Task inputs ->
-- ==== Sys2Proof/Machine/Stepper.lean ====
section
/-! DEFINITION. The step generators: current references, profiles and gearing in microsteps, delivery and returns, phase
links, power-down and re-homing, the encoder check and the stepper faults (spec/08 R261 to R291). -/

namespace Sys2Proof.Machine

/-! Currents (R262 to R268). -/

/-- pi to thirty decimal places. -/
def piApprox : ℚ := 3141592653589793238462643383280 / 10 ^ 30

/-- The series of the sine to its 25th power: exact beyond 2^-60 on 0 to pi/2. -/
def sinSeries (x : ℚ) : ℚ :=
  ((List.range 13).foldl (fun (acc : ℚ × ℚ) k =>
    (acc.1 + acc.2, -acc.2 * x * x / ((2 * k + 2) * (2 * k + 3)))) (0, x)).1

/-- The built-in table T[u] = floor(262,143 sin(pi u / 512)) (R266). -/
def builtInT (u : Nat) : Nat := (262143 * sinSeries (piApprox * u / 512)).floor.toNat

/-- M(x) of table k: T[x], and 262,143 at 256 (R262, R265). -/
def stpMag (k x : Nat) (w : Work) : Nat :=
  if 256 ≤ x then 262143
  else
    match tabGet none w.d.stp.tables k with
    | some l => nth 0 l x % 2 ^ 18
    | none => builtInT x

/-- Phase magnitudes and signs (true negative) of a position (Table 8.1). -/
def stpPhases (k : Nat) (p : Word) (w : Work) : (Nat × Bool) × (Nat × Bool) :=
  let e := p.toNat % 1024
  let u := e % 256
  let m := stpMag k u w
  let n := stpMag k (256 - u) w
  match e / 256 with
  | 0 => ((n, false), (m, false))
  | 1 => ((m, true), (n, false))
  | 2 => ((n, true), (m, true))
  | _ => ((m, false), (n, true))

/-- A magnitude under a scale, a zero one being positive (R263). -/
def stpScaled (x : Nat × Bool) (scale : Nat) : Nat × Bool :=
  let v := x.1 * scale / 65536
  (v, x.2 && v != 0)

/-- The reference record of an axis (Table 8.3). -/
def stpRecord (x : StpAxis) (w : Work) : Word × Word :=
  let (a, b) := stpPhases x.table (x.p + x.idxOff) w
  let scale := if x.holdOn || x.fcode != 0 then x.holdScale else x.runScale
  let (ia, sa) := stpScaled a scale
  let (ib, sb) := stpScaled b scale
  if scale = 0 then (wd (putB 35 true + putB 34 x.pwr), 0) else
  (wd (putB 35 true + putB 34 x.pwr + putB 18 sa + put 0 18 ia), wd (putB 18 sb + put 0 18 ib))

/-! Plans (R269 to R271). -/

/-- The instant of the slow-group start after the present one: a slow group lasts 125 microseconds. -/
def slowTime (w : Work) : ℚ := ((w.d.pln.tick + 8 : Nat) : ℚ) / 64000

/-- The limits of Table 8.2 in force. -/
def stpLim (x : StpAxis) : Lim :=
  { vmax := fWordVal x.vmax, amax := fWordVal x.amax, dmax := fWordVal x.dmax, jmax := fWordVal x.jmax }

/-- The planned state of a stepper at an instant. -/
def stpPlanAt (x : StpAxis) (t : ℚ) : PState :=
  let s := (profPart x.prof x.hold t).1
  match x.gear with
  | some g => { s with p := s.p + (g.pos.floor : ℚ), v := s.v + g.step * 8000 }
  | none => s

/-- The plan is at rest at an instant. -/
def stpAtRest (x : StpAxis) (t : ℚ) : Bool :=
  x.gear.isNone && (match x.prof with
    | some f => f.target.isSome && decide (profEnd f ≤ t)
    | none => true)

/-- Put a profile in force from the coming slow-group start. -/
def stpProf (a : Nat) (k : MKind) (s : PState) (segs : List Seg) (target : Option ℚ) (w : Work) : Work :=
  modStp a (fun x => { x with
    kind := k, prof := some { t0 := slowTime w, start := s, segs := segs, target := target }, moveTarget := target }) w

/-- A stepper takes motion commands only powered and not faulted (R279, R287). -/
def stpCanMove (x : StpAxis) : Bool := x.pwr && x.fcode == 0

/-- STEP_MOVE at its effect (R151, R269). -/
def fxStepMove (a : Nat) (target : Word) (w : Work) : Work :=
  let x := getStp a w
  if !stpCanMove x || x.gear.isSome then w
  else
    let s := stpPlanAt x (slowTime w)
    let g := unwrap s.p target
    stpProf a .posMove s (replan s g (stpLim x)) (some g) w

/-- STEP_VEL at its effect (R160, R269). -/
def fxStepVel (a : Nat) (v : Word) (w : Work) : Work :=
  let x := getStp a w
  if !stpCanMove x || x.gear.isSome then w
  else
    let s := stpPlanAt x (slowTime w)
    stpProf a .velMove s (velRamp s (fWordVal v) (stpLim x)) none w

/-- A stop leg under DMAX and JMAX from the planned state of the coming slow-group start, to which the gear has been
advanced; gearing ends (R161, R170, R269). -/
def stpStopLeg (a : Nat) (w : Work) : Work :=
  let x := getStp a w
  if !stpCanMove x then w
  else
    let s := stpPlanAt x (slowTime w)
    let segs := stopLeg s (stpLim x).dmax (stpLim x).jmax
    let w := stpProf a .stop s segs (some (segsEnd s segs).p) w
    modStp a (fun x => { x with gear := none, moveTarget := none }) w

/-- The master value predicted for the coming slow-group start, as R111 predicts the phase (R289). -/
def masterSlow (m : Master) (w : Work) : Word :=
  let s := slowS w
  match m.kind with
  | 0 => vmAhead s w
  | 3 => extrapolate ((getFp m.index w).hist.drop 1) (s + 1)
  | _ =>
    if m.feedback then extrapolate ((getCe m.index w).posHist) (s + 1)
    else posWord (planAt (getPln m.index w) w.d.sys.rate (slowTime w)).p

/-- The gear advanced to the coming slow-group start, and the ratio change that took effect with it (R167, R289). -/
def stpGear (x : StpAxis) (w : Work) : StpAxis × Option RatioPend :=
  match x.gear with
  | some g => let (k, d) := gearStep g (masterSlow g.master w); ({ x with gear := some k }, d)
  | none => (x, none)

/-- STEP_STOP, and the end of gearing, from the planned state of the effect (R161, R170, R269, R289). -/
def fxStepStop (a : Nat) (w : Work) : Work := stpStopLeg a (modStp a (fun x => (stpGear x w).1) w)

/-- GEAR_ENGAGE of a stepper slave at its effect (R168, R289). -/
def fxStepGear (a : Nat) (m : Master) (n : Int) (d r : Nat) (w : Work) : Work :=
  let x := (stpGear (getStp a w) w).1
  if !stpCanMove x then w
  else
    let s := stpPlanAt x (slowTime w)
    let l := stpLim x
    let mv := masterSlow m w
    let g : Gear := {
      master := m, n := n, d := d, m := mv,
      ramp := some { mc := mv, sigma := 0, r := r, sc := 0, no := 0, do_ := 1, nn := n, dn := d } }
    let segs := stopLeg s l.dmax l.jmax
    modStp a (fun x => { x with
      kind := .geared, gear := some g, moveTarget := none, hold := s.p
      prof := if s.v = 0 ∧ s.a = 0 then none else
        some { t0 := slowTime w, start := s, segs := segs, target := some (segsEnd s segs).p } }) w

Your task ->
What is needed is the number of lines in the entries that contain the word "Work", written alone.

Final answer ->
12